» **REQUIREMENT**
Go through the following data and transcribe exactly the stretch of lines from the one holding "Memory.get (at_ 255 [0x45]).mem" to the one holding "memSize ≤ (at_ 255 [0x45]).pc", both included.

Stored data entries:
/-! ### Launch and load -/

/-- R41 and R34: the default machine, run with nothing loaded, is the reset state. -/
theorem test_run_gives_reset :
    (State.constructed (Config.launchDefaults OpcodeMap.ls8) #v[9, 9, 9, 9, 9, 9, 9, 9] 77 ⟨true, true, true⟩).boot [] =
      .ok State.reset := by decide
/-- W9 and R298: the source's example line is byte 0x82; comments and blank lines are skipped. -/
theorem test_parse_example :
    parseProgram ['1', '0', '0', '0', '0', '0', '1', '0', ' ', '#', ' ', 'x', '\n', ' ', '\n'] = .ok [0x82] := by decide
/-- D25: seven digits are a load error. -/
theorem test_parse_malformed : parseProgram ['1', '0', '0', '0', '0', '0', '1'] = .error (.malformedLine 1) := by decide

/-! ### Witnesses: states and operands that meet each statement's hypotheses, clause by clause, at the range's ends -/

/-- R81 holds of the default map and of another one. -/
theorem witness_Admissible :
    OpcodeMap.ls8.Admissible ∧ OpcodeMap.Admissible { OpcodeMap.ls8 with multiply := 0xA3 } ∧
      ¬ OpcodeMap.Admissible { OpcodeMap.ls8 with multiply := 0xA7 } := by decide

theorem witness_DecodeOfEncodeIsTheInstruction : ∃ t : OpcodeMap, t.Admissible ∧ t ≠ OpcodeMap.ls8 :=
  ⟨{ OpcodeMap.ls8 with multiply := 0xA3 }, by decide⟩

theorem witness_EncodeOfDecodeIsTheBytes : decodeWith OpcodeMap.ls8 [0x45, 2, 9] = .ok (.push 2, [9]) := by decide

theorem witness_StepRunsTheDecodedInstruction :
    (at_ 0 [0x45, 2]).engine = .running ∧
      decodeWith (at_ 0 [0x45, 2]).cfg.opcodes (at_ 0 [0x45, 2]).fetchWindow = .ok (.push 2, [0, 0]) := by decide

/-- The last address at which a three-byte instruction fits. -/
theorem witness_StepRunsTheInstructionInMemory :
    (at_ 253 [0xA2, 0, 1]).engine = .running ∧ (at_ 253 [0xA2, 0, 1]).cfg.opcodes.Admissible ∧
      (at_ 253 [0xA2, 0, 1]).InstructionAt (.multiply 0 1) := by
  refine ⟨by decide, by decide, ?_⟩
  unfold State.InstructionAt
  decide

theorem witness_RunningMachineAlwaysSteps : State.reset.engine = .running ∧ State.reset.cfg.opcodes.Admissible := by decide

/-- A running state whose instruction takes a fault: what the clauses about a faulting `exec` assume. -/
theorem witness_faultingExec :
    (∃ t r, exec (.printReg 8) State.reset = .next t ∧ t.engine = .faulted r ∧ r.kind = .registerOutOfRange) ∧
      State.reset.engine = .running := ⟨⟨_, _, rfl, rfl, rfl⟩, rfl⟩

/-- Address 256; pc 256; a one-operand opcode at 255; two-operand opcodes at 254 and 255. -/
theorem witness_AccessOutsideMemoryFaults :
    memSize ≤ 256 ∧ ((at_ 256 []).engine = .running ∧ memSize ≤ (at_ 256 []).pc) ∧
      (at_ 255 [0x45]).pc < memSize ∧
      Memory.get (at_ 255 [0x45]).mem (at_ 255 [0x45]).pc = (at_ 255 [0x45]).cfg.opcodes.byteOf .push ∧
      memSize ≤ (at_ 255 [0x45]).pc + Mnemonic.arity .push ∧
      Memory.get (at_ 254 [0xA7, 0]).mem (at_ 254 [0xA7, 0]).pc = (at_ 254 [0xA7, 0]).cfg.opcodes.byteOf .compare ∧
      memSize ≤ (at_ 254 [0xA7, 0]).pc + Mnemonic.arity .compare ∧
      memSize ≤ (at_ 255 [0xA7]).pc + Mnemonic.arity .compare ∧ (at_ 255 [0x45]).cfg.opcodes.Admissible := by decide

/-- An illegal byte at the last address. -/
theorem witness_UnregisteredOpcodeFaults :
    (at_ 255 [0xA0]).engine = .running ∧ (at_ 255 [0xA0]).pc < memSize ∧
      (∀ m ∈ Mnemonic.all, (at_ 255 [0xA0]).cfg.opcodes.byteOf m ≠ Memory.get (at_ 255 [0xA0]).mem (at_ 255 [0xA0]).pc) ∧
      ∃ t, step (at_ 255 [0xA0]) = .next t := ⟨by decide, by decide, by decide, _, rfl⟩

» **EXPECTED ANSWER**
      Memory.get (at_ 255 [0x45]).mem (at_ 255 [0x45]).pc = (at_ 255 [0x45]).cfg.opcodes.byteOf .push ∧
      memSize ≤ (at_ 255 [0x45]).pc + Mnemonic.arity .push ∧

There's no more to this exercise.